### AVAILABLE RECORDS

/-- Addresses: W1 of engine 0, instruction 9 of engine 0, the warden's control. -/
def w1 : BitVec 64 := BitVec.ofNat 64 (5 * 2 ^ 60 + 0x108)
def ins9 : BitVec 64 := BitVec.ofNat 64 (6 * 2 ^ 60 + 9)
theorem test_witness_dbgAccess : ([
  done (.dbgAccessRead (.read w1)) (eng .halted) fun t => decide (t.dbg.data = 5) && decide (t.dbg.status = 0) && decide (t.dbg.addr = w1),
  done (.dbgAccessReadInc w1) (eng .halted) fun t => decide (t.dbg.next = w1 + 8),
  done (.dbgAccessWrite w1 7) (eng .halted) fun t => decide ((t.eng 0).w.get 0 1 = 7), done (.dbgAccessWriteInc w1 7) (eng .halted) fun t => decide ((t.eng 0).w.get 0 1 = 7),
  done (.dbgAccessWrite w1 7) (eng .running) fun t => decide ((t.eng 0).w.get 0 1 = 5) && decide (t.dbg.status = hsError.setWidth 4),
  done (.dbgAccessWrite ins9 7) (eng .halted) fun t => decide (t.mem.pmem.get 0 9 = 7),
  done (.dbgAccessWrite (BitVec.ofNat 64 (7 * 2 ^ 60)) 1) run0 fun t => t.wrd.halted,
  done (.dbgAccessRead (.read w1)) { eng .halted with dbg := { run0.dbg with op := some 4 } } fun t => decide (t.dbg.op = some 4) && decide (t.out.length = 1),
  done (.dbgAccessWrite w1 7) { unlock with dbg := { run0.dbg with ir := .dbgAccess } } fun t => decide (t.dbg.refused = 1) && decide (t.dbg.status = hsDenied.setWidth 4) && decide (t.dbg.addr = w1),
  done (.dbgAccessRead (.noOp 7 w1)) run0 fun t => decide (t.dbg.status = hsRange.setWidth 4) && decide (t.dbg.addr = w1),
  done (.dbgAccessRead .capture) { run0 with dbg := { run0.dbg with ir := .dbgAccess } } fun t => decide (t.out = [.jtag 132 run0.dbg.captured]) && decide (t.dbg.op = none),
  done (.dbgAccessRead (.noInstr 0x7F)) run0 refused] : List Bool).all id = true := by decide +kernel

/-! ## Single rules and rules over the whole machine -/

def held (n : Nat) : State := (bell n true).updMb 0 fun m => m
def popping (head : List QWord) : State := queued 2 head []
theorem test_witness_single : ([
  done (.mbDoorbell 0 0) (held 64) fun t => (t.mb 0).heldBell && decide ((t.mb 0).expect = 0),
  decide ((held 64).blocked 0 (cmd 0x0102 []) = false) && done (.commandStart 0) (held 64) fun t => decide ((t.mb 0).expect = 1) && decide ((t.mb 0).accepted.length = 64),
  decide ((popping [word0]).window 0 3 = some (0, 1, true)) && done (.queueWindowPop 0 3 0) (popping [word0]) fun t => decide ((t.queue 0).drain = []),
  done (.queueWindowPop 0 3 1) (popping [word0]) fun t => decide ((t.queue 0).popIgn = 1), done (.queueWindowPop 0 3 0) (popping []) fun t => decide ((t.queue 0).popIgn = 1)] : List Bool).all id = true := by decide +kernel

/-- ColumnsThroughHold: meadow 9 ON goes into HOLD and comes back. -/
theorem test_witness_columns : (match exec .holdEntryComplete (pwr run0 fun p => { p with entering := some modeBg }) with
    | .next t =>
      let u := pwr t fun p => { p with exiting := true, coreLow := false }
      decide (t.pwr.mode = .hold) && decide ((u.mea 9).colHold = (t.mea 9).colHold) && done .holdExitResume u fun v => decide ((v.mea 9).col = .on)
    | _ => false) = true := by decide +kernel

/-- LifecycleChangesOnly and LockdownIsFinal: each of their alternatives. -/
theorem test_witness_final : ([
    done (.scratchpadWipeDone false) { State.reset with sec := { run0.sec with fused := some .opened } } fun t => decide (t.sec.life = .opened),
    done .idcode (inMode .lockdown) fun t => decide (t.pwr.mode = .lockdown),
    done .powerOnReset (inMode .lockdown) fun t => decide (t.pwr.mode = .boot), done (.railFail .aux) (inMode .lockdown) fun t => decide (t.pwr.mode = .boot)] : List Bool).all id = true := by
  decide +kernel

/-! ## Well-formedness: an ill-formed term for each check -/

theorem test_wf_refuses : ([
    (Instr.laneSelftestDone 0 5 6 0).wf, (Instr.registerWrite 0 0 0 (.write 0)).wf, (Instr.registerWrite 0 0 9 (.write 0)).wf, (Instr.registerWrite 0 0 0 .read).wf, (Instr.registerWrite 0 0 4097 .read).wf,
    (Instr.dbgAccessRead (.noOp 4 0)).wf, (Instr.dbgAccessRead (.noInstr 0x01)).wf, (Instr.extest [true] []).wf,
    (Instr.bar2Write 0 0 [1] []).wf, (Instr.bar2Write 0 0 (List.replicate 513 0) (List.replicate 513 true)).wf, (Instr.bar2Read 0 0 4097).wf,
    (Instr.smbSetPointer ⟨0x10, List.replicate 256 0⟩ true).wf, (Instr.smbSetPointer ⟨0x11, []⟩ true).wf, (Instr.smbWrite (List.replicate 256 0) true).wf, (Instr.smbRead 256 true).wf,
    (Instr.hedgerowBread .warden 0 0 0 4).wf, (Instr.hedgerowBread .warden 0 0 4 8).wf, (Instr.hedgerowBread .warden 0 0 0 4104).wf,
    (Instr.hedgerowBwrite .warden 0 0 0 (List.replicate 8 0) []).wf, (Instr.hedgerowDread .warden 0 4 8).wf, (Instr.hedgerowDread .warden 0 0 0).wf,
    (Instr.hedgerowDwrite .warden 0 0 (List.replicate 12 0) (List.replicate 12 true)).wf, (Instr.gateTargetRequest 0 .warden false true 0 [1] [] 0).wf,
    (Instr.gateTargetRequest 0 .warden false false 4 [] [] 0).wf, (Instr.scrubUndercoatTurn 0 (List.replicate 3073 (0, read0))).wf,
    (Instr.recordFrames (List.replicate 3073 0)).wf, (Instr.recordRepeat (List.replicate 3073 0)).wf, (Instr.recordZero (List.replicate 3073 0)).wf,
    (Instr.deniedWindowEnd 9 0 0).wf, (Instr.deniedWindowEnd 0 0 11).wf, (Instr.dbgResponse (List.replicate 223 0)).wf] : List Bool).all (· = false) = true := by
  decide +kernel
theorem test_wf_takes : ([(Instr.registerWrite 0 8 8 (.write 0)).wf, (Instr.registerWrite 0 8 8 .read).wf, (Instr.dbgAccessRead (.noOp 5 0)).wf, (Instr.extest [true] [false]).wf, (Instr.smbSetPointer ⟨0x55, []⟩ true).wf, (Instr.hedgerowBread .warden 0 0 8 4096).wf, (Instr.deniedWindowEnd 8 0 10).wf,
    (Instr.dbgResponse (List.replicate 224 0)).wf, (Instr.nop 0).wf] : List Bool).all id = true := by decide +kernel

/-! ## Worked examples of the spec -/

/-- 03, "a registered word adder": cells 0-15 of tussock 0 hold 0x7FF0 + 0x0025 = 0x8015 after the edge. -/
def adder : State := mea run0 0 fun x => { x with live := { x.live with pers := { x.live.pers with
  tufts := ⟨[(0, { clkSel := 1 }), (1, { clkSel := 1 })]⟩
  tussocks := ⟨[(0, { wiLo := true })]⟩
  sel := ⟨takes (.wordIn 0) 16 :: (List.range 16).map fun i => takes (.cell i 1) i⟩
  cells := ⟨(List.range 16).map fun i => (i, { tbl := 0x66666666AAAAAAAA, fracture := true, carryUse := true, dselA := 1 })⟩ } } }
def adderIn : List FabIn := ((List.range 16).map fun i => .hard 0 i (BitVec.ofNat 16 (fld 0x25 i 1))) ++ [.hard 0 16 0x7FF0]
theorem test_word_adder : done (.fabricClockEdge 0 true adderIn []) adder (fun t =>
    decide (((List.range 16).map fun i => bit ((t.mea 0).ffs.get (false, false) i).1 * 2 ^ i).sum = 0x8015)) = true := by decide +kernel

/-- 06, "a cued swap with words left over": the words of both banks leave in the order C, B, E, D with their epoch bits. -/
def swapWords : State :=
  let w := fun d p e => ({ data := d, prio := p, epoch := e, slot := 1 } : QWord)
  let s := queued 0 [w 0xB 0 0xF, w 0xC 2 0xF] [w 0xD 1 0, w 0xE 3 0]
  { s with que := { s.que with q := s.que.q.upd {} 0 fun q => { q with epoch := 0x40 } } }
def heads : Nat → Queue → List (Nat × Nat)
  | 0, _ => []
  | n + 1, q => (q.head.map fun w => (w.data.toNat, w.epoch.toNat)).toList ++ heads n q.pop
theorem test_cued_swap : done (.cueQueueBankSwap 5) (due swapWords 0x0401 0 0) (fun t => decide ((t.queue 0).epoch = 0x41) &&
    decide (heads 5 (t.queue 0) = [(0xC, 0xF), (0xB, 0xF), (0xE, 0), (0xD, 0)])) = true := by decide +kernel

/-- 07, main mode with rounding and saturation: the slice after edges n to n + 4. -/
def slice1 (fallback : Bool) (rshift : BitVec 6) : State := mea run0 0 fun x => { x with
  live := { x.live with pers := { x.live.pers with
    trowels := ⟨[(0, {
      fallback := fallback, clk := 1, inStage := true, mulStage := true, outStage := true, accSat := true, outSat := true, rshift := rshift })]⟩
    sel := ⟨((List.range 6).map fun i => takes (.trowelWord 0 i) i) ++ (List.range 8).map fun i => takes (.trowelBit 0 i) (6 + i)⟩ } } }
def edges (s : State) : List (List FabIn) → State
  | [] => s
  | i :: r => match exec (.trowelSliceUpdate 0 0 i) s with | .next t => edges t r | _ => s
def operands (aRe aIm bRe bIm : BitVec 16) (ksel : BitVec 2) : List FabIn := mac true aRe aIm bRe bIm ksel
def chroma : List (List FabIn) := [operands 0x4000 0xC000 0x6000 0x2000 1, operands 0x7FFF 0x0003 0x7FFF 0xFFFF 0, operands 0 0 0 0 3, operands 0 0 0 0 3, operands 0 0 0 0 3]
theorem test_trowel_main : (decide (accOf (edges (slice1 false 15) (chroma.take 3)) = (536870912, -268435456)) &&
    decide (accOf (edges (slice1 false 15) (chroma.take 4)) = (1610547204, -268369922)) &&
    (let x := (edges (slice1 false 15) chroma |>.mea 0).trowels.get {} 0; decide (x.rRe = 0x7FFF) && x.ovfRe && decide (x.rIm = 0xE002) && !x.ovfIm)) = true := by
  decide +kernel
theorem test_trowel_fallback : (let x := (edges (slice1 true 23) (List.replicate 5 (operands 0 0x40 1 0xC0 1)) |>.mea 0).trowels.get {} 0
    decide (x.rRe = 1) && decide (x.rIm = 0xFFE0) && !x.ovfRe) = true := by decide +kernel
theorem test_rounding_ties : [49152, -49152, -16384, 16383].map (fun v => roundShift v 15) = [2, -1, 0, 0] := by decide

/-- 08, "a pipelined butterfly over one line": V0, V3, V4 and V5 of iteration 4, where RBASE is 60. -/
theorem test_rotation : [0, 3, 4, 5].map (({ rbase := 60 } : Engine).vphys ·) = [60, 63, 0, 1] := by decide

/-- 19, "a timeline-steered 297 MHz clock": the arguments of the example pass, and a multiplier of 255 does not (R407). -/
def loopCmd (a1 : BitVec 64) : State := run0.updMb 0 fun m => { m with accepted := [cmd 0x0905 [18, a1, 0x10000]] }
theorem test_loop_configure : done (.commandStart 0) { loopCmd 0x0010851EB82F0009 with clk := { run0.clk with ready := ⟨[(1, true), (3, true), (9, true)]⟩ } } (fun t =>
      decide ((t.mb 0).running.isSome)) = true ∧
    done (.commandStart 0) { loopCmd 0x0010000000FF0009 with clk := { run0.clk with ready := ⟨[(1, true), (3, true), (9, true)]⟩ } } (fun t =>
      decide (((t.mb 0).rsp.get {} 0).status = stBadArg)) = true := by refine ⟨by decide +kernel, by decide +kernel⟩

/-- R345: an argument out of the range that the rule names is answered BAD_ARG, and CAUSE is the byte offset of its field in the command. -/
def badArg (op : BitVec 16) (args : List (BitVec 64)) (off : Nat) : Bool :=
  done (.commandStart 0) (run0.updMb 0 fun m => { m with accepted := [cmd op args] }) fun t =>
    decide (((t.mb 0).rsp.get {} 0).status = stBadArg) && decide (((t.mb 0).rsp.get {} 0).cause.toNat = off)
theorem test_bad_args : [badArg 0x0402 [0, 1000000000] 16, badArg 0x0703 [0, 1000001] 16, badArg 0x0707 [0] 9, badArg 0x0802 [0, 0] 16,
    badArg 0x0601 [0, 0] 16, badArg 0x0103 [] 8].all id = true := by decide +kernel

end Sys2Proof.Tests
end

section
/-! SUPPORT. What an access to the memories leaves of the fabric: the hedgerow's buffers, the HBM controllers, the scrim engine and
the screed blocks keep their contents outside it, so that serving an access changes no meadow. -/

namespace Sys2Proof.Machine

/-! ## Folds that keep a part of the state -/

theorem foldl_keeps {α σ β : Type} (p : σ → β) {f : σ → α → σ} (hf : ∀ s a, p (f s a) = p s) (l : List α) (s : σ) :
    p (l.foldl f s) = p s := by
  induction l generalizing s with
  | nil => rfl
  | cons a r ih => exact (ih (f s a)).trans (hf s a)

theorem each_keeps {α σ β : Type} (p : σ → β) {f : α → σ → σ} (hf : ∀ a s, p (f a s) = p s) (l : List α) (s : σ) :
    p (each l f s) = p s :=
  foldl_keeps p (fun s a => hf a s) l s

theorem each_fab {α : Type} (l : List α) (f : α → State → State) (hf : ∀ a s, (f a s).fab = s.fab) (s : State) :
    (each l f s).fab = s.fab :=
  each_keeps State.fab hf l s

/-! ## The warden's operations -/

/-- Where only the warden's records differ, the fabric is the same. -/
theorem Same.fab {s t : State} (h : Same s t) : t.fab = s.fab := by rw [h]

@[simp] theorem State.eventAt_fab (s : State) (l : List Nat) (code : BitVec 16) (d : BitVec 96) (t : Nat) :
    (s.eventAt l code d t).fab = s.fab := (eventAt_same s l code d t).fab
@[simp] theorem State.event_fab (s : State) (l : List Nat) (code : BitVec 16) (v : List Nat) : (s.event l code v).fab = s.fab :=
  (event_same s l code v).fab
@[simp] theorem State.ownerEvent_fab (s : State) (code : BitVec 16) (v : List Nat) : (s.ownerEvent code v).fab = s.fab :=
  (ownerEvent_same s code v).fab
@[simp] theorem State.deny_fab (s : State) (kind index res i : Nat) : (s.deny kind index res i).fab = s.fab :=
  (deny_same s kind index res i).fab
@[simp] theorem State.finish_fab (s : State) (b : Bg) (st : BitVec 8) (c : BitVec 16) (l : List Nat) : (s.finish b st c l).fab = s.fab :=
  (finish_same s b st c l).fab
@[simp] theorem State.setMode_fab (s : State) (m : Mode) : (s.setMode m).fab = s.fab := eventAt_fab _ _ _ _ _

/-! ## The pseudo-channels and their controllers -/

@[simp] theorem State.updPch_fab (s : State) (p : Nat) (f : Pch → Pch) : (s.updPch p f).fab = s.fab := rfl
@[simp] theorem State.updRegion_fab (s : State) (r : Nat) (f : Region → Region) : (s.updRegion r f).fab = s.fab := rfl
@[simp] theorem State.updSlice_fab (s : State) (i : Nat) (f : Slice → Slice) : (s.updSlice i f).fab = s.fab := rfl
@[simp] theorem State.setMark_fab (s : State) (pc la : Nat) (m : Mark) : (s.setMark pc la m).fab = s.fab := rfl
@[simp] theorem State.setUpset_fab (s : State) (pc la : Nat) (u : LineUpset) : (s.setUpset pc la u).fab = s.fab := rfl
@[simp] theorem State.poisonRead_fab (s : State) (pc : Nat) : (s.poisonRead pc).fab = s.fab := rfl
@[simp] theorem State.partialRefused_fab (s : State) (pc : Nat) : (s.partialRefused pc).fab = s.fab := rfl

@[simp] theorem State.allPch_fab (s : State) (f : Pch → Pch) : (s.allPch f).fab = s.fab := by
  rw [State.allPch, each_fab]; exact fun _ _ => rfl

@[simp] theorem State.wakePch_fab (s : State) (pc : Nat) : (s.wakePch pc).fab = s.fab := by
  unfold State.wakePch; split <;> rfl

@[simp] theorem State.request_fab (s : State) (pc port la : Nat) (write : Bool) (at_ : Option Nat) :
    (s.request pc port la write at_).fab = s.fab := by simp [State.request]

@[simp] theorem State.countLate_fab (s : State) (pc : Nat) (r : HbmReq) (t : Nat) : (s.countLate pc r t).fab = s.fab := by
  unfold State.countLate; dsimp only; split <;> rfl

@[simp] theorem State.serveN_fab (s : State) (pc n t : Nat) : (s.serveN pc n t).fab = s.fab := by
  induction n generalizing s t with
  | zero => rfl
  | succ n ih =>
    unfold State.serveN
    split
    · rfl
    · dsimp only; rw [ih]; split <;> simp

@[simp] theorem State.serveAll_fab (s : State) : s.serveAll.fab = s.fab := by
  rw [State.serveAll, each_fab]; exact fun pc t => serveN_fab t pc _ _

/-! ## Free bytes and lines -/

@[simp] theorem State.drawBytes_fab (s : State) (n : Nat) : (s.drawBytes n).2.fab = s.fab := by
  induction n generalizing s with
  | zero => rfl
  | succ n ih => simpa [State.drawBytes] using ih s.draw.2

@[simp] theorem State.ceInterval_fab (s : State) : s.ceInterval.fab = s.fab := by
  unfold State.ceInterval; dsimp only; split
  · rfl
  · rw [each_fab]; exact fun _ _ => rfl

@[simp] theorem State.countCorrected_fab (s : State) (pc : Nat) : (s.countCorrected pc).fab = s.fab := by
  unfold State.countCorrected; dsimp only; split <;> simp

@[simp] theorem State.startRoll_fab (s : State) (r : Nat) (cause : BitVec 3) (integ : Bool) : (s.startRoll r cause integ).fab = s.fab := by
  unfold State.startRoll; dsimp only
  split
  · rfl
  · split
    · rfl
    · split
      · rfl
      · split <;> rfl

### TASK ITEM
Working through the records above, copy each line in which "match" is found.

### FINAL ANSWER
theorem test_witness_columns : (match exec .holdEntryComplete (pwr run0 fun p => { p with entering := some modeBg }) with
  | i :: r => match exec (.trowelSliceUpdate 0 0 i) s with | .next t => edges t r | _ => s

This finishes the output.